'''

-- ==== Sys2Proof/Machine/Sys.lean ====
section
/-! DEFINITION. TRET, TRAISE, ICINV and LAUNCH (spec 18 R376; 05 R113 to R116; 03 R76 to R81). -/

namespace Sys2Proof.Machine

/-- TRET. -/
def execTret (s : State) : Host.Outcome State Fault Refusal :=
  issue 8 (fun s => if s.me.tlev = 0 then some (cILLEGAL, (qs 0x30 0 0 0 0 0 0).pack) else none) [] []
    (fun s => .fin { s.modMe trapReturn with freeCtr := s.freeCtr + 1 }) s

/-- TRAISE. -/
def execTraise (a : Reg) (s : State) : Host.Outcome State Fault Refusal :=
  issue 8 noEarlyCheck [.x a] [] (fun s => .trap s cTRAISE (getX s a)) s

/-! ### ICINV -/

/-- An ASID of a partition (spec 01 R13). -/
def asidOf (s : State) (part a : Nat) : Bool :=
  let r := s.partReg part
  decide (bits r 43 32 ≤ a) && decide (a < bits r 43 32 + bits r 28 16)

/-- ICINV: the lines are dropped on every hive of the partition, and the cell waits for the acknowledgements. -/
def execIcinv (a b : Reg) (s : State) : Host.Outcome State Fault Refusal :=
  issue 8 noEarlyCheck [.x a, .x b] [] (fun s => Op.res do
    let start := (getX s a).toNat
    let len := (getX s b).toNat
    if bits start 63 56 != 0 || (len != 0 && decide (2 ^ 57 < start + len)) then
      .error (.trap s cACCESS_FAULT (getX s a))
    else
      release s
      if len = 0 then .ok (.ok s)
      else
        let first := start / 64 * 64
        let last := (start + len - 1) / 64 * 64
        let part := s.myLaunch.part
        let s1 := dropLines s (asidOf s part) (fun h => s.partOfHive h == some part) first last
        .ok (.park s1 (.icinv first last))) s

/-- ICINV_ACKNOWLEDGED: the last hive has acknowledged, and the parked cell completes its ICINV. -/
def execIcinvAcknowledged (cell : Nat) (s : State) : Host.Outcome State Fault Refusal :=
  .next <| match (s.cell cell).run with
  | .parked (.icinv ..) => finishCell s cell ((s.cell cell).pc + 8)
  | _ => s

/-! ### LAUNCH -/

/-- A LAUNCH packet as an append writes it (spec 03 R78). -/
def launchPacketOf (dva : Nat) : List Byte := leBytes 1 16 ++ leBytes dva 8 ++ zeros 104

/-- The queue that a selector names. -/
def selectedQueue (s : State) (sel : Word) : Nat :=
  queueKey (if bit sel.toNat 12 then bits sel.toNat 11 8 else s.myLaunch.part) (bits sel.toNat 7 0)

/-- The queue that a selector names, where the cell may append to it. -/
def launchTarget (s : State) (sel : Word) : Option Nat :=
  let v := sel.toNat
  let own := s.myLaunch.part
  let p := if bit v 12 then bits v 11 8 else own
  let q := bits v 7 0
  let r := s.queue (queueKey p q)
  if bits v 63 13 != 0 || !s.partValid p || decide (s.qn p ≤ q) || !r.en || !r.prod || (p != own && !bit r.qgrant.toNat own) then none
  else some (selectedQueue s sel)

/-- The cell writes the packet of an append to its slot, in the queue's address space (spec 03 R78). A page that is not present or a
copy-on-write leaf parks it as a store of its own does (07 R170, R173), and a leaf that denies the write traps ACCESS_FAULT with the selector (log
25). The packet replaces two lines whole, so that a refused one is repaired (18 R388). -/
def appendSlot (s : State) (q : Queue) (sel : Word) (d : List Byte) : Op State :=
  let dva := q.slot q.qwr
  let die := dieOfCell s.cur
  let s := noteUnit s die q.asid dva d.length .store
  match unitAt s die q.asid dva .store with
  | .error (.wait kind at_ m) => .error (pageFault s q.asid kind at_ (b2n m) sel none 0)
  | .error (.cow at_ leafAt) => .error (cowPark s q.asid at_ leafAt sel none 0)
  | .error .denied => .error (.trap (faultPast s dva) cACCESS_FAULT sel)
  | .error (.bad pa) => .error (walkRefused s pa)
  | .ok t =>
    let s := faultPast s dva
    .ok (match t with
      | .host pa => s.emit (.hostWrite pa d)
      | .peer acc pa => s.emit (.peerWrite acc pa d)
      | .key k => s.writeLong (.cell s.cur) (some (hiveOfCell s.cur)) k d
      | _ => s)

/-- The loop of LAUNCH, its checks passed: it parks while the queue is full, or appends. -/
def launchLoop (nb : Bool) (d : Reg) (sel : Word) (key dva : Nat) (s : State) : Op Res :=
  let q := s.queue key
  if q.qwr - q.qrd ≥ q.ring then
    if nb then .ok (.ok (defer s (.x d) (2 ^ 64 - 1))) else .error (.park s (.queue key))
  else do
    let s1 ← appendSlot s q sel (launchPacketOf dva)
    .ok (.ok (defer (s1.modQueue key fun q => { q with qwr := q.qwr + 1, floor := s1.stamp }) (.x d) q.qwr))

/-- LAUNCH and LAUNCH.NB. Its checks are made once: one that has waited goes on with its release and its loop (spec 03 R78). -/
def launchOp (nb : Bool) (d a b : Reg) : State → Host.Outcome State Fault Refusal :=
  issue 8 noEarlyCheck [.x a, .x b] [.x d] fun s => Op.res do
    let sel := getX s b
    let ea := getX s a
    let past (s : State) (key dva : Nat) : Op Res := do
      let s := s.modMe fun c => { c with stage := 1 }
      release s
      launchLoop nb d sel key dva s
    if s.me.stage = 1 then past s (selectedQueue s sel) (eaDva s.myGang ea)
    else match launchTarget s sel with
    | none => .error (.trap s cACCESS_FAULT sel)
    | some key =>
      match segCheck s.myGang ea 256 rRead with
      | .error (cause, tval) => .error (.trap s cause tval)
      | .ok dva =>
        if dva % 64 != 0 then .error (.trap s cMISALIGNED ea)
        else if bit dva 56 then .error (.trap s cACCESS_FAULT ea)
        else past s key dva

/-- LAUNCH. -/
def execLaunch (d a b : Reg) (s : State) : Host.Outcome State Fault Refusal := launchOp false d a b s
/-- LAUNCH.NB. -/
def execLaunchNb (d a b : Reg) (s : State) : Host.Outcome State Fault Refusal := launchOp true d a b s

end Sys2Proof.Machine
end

'''

Nothing should be left out: copy the material exactly.

-- ==== Sys2Proof/Machine/Sys.lean ====
section
/-! DEFINITION. TRET, TRAISE, ICINV and LAUNCH (spec 18 R376; 05 R113 to R116; 03 R76 to R81). -/

namespace Sys2Proof.Machine

/-- TRET. -/
def execTret (s : State) : Host.Outcome State Fault Refusal :=
  issue 8 (fun s => if s.me.tlev = 0 then some (cILLEGAL, (qs 0x30 0 0 0 0 0 0).pack) else none) [] []
    (fun s => .fin { s.modMe trapReturn with freeCtr := s.freeCtr + 1 }) s

/-- TRAISE. -/
def execTraise (a : Reg) (s : State) : Host.Outcome State Fault Refusal :=
  issue 8 noEarlyCheck [.x a] [] (fun s => .trap s cTRAISE (getX s a)) s

/-! ### ICINV -/

/-- An ASID of a partition (spec 01 R13). -/
def asidOf (s : State) (part a : Nat) : Bool :=
  let r := s.partReg part
  decide (bits r 43 32 ≤ a) && decide (a < bits r 43 32 + bits r 28 16)

/-- ICINV: the lines are dropped on every hive of the partition, and the cell waits for the acknowledgements. -/
def execIcinv (a b : Reg) (s : State) : Host.Outcome State Fault Refusal :=
  issue 8 noEarlyCheck [.x a, .x b] [] (fun s => Op.res do
    let start := (getX s a).toNat
    let len := (getX s b).toNat
    if bits start 63 56 != 0 || (len != 0 && decide (2 ^ 57 < start + len)) then
      .error (.trap s cACCESS_FAULT (getX s a))
    else
      release s
      if len = 0 then .ok (.ok s)
      else
        let first := start / 64 * 64
        let last := (start + len - 1) / 64 * 64
        let part := s.myLaunch.part
        let s1 := dropLines s (asidOf s part) (fun h => s.partOfHive h == some part) first last
        .ok (.park s1 (.icinv first last))) s

/-- ICINV_ACKNOWLEDGED: the last hive has acknowledged, and the parked cell completes its ICINV. -/
def execIcinvAcknowledged (cell : Nat) (s : State) : Host.Outcome State Fault Refusal :=
  .next <| match (s.cell cell).run with
  | .parked (.icinv ..) => finishCell s cell ((s.cell cell).pc + 8)
  | _ => s

/-! ### LAUNCH -/

/-- A LAUNCH packet as an append writes it (spec 03 R78). -/
def launchPacketOf (dva : Nat) : List Byte := leBytes 1 16 ++ leBytes dva 8 ++ zeros 104

/-- The queue that a selector names. -/
def selectedQueue (s : State) (sel : Word) : Nat :=
  queueKey (if bit sel.toNat 12 then bits sel.toNat 11 8 else s.myLaunch.part) (bits sel.toNat 7 0)

/-- The queue that a selector names, where the cell may append to it. -/
def launchTarget (s : State) (sel : Word) : Option Nat :=
  let v := sel.toNat
  let own := s.myLaunch.part
  let p := if bit v 12 then bits v 11 8 else own
  let q := bits v 7 0
  let r := s.queue (queueKey p q)
  if bits v 63 13 != 0 || !s.partValid p || decide (s.qn p ≤ q) || !r.en || !r.prod || (p != own && !bit r.qgrant.toNat own) then none
  else some (selectedQueue s sel)

/-- The cell writes the packet of an append to its slot, in the queue's address space (spec 03 R78). A page that is not present or a
copy-on-write leaf parks it as a store of its own does (07 R170, R173), and a leaf that denies the write traps ACCESS_FAULT with the selector (log
25). The packet replaces two lines whole, so that a refused one is repaired (18 R388). -/
def appendSlot (s : State) (q : Queue) (sel : Word) (d : List Byte) : Op State :=
  let dva := q.slot q.qwr
  let die := dieOfCell s.cur
  let s := noteUnit s die q.asid dva d.length .store
  match unitAt s die q.asid dva .store with
  | .error (.wait kind at_ m) => .error (pageFault s q.asid kind at_ (b2n m) sel none 0)
  | .error (.cow at_ leafAt) => .error (cowPark s q.asid at_ leafAt sel none 0)
  | .error .denied => .error (.trap (faultPast s dva) cACCESS_FAULT sel)
  | .error (.bad pa) => .error (walkRefused s pa)
  | .ok t =>
    let s := faultPast s dva
    .ok (match t with
      | .host pa => s.emit (.hostWrite pa d)
      | .peer acc pa => s.emit (.peerWrite acc pa d)
      | .key k => s.writeLong (.cell s.cur) (some (hiveOfCell s.cur)) k d
      | _ => s)

/-- The loop of LAUNCH, its checks passed: it parks while the queue is full, or appends. -/
def launchLoop (nb : Bool) (d : Reg) (sel : Word) (key dva : Nat) (s : State) : Op Res :=
  let q := s.queue key
  if q.qwr - q.qrd ≥ q.ring then
    if nb then .ok (.ok (defer s (.x d) (2 ^ 64 - 1))) else .error (.park s (.queue key))
  else do
    let s1 ← appendSlot s q sel (launchPacketOf dva)
    .ok (.ok (defer (s1.modQueue key fun q => { q with qwr := q.qwr + 1, floor := s1.stamp }) (.x d) q.qwr))

/-- LAUNCH and LAUNCH.NB. Its checks are made once: one that has waited goes on with its release and its loop (spec 03 R78). -/
def launchOp (nb : Bool) (d a b : Reg) : State → Host.Outcome State Fault Refusal :=
  issue 8 noEarlyCheck [.x a, .x b] [.x d] fun s => Op.res do
    let sel := getX s b
    let ea := getX s a
    let past (s : State) (key dva : Nat) : Op Res := do
      let s := s.modMe fun c => { c with stage := 1 }
      release s
      launchLoop nb d sel key dva s
    if s.me.stage = 1 then past s (selectedQueue s sel) (eaDva s.myGang ea)
    else match launchTarget s sel with
    | none => .error (.trap s cACCESS_FAULT sel)
    | some key =>
      match segCheck s.myGang ea 256 rRead with
      | .error (cause, tval) => .error (.trap s cause tval)
      | .ok dva =>
        if dva % 64 != 0 then .error (.trap s cMISALIGNED ea)
        else if bit dva 56 then .error (.trap s cACCESS_FAULT ea)
        else past s key dva

/-- LAUNCH. -/
def execLaunch (d a b : Reg) (s : State) : Host.Outcome State Fault Refusal := launchOp false d a b s
/-- LAUNCH.NB. -/
def execLaunchNb (d a b : Reg) (s : State) : Host.Outcome State Fault Refusal := launchOp true d a b s

end Sys2Proof.Machine
end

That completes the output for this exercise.